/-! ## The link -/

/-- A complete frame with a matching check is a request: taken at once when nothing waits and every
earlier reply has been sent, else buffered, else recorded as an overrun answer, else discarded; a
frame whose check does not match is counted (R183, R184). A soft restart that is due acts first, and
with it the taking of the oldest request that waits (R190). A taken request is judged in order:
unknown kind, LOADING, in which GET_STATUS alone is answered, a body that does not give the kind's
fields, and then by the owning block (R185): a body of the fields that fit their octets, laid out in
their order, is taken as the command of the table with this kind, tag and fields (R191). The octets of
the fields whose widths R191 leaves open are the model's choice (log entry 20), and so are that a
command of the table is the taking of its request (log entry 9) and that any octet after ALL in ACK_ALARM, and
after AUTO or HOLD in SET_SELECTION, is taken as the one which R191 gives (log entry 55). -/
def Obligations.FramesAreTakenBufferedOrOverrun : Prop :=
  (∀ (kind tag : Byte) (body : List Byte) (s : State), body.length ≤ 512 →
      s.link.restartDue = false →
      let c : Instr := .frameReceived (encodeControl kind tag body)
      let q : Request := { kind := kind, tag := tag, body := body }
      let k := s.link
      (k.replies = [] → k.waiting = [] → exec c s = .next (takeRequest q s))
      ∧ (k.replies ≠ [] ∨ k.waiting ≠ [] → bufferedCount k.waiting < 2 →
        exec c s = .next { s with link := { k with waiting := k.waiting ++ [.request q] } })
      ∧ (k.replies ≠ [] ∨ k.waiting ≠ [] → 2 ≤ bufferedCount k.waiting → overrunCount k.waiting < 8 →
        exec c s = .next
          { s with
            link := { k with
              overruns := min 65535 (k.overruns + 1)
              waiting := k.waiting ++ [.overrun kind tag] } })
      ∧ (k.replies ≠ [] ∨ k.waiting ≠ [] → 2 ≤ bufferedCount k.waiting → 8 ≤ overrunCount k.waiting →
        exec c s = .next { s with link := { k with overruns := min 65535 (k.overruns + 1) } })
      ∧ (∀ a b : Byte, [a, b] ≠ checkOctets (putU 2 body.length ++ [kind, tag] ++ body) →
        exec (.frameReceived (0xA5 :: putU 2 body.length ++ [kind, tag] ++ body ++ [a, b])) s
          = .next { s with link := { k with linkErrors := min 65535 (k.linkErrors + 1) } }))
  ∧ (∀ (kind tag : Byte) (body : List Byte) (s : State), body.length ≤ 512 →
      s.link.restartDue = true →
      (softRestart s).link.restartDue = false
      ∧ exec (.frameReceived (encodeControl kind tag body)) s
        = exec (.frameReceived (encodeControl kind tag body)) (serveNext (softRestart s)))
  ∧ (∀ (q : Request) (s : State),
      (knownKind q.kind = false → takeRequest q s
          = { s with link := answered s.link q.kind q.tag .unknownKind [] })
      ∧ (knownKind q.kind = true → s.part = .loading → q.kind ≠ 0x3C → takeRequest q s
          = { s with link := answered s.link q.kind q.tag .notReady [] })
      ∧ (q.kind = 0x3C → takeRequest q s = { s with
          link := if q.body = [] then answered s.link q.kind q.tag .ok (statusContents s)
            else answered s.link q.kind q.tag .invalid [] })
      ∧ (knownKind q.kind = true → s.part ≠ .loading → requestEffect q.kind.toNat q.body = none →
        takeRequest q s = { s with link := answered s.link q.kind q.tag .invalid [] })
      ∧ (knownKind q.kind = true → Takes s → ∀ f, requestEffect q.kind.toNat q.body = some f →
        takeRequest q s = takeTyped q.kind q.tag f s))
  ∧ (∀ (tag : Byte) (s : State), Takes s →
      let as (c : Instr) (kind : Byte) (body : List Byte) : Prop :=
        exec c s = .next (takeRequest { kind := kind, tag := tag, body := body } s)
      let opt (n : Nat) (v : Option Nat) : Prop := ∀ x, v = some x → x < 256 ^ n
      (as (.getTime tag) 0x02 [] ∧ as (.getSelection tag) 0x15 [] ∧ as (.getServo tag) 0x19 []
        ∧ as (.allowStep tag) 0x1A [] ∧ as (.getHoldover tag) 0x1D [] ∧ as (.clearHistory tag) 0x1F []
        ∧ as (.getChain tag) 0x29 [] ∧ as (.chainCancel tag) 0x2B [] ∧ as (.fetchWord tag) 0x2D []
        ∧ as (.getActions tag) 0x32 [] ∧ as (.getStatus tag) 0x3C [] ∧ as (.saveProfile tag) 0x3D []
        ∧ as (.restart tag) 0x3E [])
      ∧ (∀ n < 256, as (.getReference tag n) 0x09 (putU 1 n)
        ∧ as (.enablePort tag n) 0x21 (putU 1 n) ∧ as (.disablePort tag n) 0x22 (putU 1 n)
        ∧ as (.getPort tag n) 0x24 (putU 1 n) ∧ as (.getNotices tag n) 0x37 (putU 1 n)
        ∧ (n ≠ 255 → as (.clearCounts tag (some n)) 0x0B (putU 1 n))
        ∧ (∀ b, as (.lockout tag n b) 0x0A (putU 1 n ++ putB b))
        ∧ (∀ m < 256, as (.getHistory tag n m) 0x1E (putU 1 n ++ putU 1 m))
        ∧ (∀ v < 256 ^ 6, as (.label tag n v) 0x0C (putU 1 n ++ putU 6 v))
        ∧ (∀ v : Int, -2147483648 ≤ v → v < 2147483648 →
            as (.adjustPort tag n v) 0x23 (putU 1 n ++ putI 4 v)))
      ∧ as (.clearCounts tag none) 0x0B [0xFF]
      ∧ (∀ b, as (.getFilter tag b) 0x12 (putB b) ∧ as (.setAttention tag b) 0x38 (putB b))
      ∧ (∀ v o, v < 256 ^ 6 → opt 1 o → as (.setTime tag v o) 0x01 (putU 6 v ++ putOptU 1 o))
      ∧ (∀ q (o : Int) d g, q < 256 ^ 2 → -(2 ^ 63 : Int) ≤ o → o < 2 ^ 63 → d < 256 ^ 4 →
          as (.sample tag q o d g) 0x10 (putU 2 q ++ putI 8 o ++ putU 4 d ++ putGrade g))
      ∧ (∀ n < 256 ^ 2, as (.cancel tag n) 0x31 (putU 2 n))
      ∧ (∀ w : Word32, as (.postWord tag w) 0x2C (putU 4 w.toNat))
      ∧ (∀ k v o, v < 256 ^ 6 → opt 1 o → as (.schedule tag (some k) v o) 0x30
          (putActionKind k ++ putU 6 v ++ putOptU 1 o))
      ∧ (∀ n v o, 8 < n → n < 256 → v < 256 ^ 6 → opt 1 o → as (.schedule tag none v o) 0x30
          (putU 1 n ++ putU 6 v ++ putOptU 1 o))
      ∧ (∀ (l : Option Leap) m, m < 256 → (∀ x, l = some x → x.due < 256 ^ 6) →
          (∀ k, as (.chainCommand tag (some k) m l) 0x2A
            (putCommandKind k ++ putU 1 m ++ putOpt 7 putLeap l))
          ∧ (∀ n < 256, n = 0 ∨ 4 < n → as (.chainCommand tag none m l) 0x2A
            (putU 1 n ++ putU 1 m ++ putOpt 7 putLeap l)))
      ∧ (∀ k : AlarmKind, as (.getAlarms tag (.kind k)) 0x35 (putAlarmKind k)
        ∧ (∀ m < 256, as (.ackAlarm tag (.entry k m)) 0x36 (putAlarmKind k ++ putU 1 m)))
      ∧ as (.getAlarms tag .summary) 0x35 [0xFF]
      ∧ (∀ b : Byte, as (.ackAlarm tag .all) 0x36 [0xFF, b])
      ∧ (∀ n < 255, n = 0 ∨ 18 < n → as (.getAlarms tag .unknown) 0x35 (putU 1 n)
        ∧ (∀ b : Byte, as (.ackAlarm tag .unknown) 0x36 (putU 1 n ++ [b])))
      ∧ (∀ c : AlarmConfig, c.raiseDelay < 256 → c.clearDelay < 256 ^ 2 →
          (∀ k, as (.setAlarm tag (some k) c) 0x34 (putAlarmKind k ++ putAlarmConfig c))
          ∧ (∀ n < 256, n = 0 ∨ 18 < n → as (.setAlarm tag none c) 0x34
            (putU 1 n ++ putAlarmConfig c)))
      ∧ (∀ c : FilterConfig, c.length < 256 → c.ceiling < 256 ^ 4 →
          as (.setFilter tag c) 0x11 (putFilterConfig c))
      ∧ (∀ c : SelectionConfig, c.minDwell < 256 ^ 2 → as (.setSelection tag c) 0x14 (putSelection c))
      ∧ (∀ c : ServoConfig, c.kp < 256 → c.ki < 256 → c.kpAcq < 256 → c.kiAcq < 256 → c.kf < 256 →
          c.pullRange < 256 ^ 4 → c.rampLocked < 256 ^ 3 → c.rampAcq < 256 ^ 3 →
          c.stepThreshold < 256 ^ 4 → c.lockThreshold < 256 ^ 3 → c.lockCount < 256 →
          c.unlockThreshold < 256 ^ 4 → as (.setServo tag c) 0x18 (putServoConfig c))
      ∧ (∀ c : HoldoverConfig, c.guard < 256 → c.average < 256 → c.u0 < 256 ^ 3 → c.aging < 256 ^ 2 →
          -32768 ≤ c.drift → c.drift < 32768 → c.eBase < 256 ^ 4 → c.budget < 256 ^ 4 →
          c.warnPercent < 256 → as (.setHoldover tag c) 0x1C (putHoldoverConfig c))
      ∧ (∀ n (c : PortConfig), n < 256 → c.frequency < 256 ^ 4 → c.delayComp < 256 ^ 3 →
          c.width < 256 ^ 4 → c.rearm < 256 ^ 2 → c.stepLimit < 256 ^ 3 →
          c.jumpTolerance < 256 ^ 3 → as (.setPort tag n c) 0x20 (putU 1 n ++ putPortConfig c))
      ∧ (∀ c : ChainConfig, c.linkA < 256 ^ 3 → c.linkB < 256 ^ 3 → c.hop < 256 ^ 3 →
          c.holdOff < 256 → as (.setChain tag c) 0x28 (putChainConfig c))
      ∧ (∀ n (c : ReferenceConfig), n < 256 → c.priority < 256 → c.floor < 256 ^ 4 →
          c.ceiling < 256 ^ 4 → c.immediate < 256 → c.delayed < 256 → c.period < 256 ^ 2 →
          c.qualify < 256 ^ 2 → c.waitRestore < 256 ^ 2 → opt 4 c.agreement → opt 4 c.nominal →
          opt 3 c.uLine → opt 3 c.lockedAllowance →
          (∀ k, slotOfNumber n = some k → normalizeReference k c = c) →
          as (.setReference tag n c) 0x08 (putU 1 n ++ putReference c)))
■ ■ ■ ■
#### WHAT THE TASK REQUIRES
Every line in the records above that has "Takes" counts once. Give the total and nothing else.

#### WRITTEN ANSWER
2